The input:

-- ==== Sys2Proof/Laws/Access.lean ====
section
/-! SUPPORT. The backend and the engine's register accesses, once: what a read and a write of a register do to every
field (R116 to R121). -/

namespace Sys2Proof.Machine

/-! ## The backend -/

/-- Reads of R33's dwords change nothing (R58). -/
theorem Backend.afterRead_of_repeatable (c : Backend) (b : Bus) (d : Dev) (f : Fn) {k : DwordNo}
    (h : repeatableDword k = true) : c.afterRead b d f k = c := by
  cases c <;> simp [Backend.afterRead, h]

/-- A read changes nothing of the reference backend (R31). -/
@[simp] theorem Backend.afterRead_reference (p : List FnAddr) (v m : Memory) (b : Bus) (d : Dev) (f : Fn) (k : DwordNo) :
    (Backend.reference p v m).afterRead b d f k = .reference p v m := rfl

theorem Backend.afterRead_wf {c : Backend} (b : Bus) (d : Dev) (f : Fn) (k : DwordNo) (h : c.wf = true) :
    (c.afterRead b d f k).wf = true := by
  cases c with
  | platform log => simp only [Backend.afterRead]; split <;> rfl
  | reference p v m => exact h

theorem Backend.write_wf {c : Backend} (b : Bus) (d : Dev) (f : Fn) (k : DwordNo) (v : Word) (h : c.wf = true) :
    (c.write b d f k v).wf = true := by
  cases c with
  | platform log => rfl
  | reference p vals m =>
    simp only [Backend.write]
    split
    · simp only [Backend.wf, Bool.and_eq_true] at h ⊢
      exact ⟨Memory.writeDword_wf _ h.1 (cfgAddr_lt b d f k), h.2⟩
    · exact h

theorem Backend.afterReset_wf {c : Backend} (h : c.wf = true) : c.afterReset.wf = true := by
  cases c with
  | platform log => rfl
  | reference p v m => exact h

/-- Under the reference backend, writing the pattern and then the old value leaves everything as it was (R167). -/
theorem Backend.write_write_restore {p : List FnAddr} {vals m : Memory} (b : Bus) (d : Dev) (f : Fn) (k : DwordNo)
    (v : Word) (h : (Backend.reference p vals m).wf = true) :
    ((Backend.reference p vals m).write b d f k v).write b d f k ((Backend.reference p vals m).read b d f k) =
      .reference p vals m := by
  simp only [Backend.wf, Bool.and_eq_true] at h
  have ha := cfgAddr_lt b d f k
  by_cases hp : (⟨b, d, f⟩ : FnAddr) ∈ p
  · simp only [Backend.write, Backend.read, hp, if_true]
    rw [Memory.readDword_writeDword_same _ h.1 ha]
    have hm : ∀ old mask w : Word, mergeMasked (mergeMasked old mask w) mask old = old := by
      intro old mask w
      apply BitVec.eq_of_getLsbD_eq
      intro i hi
      simp only [mergeMasked, BitVec.getLsbD_or, BitVec.getLsbD_and, BitVec.getLsbD_not]
      cases old.getLsbD i <;> cases mask.getLsbD i <;> simp [hi]
    rw [hm, Memory.writeDword_writeDword _ h.1 ha]
  · simp [Backend.write, hp]

/-! ## A register read and a register write -/

variable (s : State) (b : Bus) (d : Dev) (f : Fn) (o : Off)

@[simp] theorem State.readReg_ca : (s.readReg b d f o).ca = addrWord b d f o := rfl
@[simp] theorem State.readReg_mode : (s.readReg b d f o).mode = s.mode := rfl
@[simp] theorem State.readReg_cmd : (s.readReg b d f o).cmd = s.cmd := rfl
@[simp] theorem State.readReg_seq : (s.readReg b d f o).seq = s.seq + 2 := rfl
@[simp] theorem State.readReg_regs : (s.readReg b d f o).regs = { s.regs with addrw := addrWord b d f o, data := s.cfg.read b d f (dwordOf o) } := by simp [State.readReg, State.selected]
@[simp] theorem State.readReg_res : (s.readReg b d f o).res = s.res := rfl
@[simp] theorem State.readReg_sweep : (s.readReg b d f o).sweep = s.sweep := rfl
@[simp] theorem State.readReg_fault : (s.readReg b d f o).fault = s.fault := rfl
@[simp] theorem State.readReg_refused : (s.readReg b d f o).refused = s.refused := rfl
@[simp] theorem State.readReg_probeOpen : (s.readReg b d f o).probeOpen = s.probeOpen := rfl
@[simp] theorem State.readReg_tr : (s.readReg b d f o).tr = s.tr ++ [⟨.outlAddr, addrWord b d f o⟩, ⟨.inlData, s.cfg.read b d f (dwordOf o)⟩] := by simp [State.readReg, State.selected]
@[simp] theorem State.readReg_evt : (s.readReg b d f o).evt = s.evt := rfl
@[simp] theorem State.readReg_cfg : (s.readReg b d f o).cfg = s.cfg.afterRead b d f (dwordOf o) := by simp [State.readReg]
@[simp] theorem State.readReg_inputs : (s.readReg b d f o).inputs = s.inputs := rfl
@[simp] theorem State.readReg_got : (s.readReg b d f o).got = s.got := rfl
@[simp] theorem State.readReg_resets : (s.readReg b d f o).resets = s.resets := rfl

@[simp] theorem State.readValue_readReg :
    (s.readReg b d f o).readValue o = s.cfg.read b d f (dwordOf o) >>> subwordShift o := by
  simp [State.readValue]

variable (v : Word)

@[simp] theorem State.writeReg_ca : (s.writeReg b d f o v).ca = addrWord b d f o := rfl
@[simp] theorem State.writeReg_mode : (s.writeReg b d f o v).mode = s.mode := rfl
@[simp] theorem State.writeReg_cmd : (s.writeReg b d f o v).cmd = s.cmd := rfl
@[simp] theorem State.writeReg_seq : (s.writeReg b d f o v).seq = s.seq + 2 := rfl
@[simp] theorem State.writeReg_regs : (s.writeReg b d f o v).regs = { s.regs with addrw := addrWord b d f o } := by simp [State.writeReg]
@[simp] theorem State.writeReg_res : (s.writeReg b d f o v).res = s.res := rfl
@[simp] theorem State.writeReg_sweep : (s.writeReg b d f o v).sweep = s.sweep := rfl
@[simp] theorem State.writeReg_fault : (s.writeReg b d f o v).fault = s.fault := rfl
@[simp] theorem State.writeReg_refused : (s.writeReg b d f o v).refused = s.refused := rfl
@[simp] theorem State.writeReg_probeOpen : (s.writeReg b d f o v).probeOpen = s.probeOpen := rfl
@[simp] theorem State.writeReg_tr : (s.writeReg b d f o v).tr = s.tr ++ [⟨.outlAddr, addrWord b d f o⟩, ⟨.outlData, v⟩] := by simp [State.writeReg]
@[simp] theorem State.writeReg_evt : (s.writeReg b d f o v).evt = s.evt := rfl
@[simp] theorem State.writeReg_cfg : (s.writeReg b d f o v).cfg = s.cfg.write b d f (dwordOf o) v := by simp [State.writeReg]
@[simp] theorem State.writeReg_inputs : (s.writeReg b d f o v).inputs = s.inputs := rfl
@[simp] theorem State.writeReg_got : (s.writeReg b d f o v).got = s.got := rfl
@[simp] theorem State.writeReg_resets : (s.writeReg b d f o v).resets = s.resets := rfl

end Sys2Proof.Machine
end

Instructions to follow: Copy out, from the listing above, every line that contains the string "Bool".

Response to the task:
    · simp only [Backend.wf, Bool.and_eq_true] at h ⊢
  simp only [Backend.wf, Bool.and_eq_true] at h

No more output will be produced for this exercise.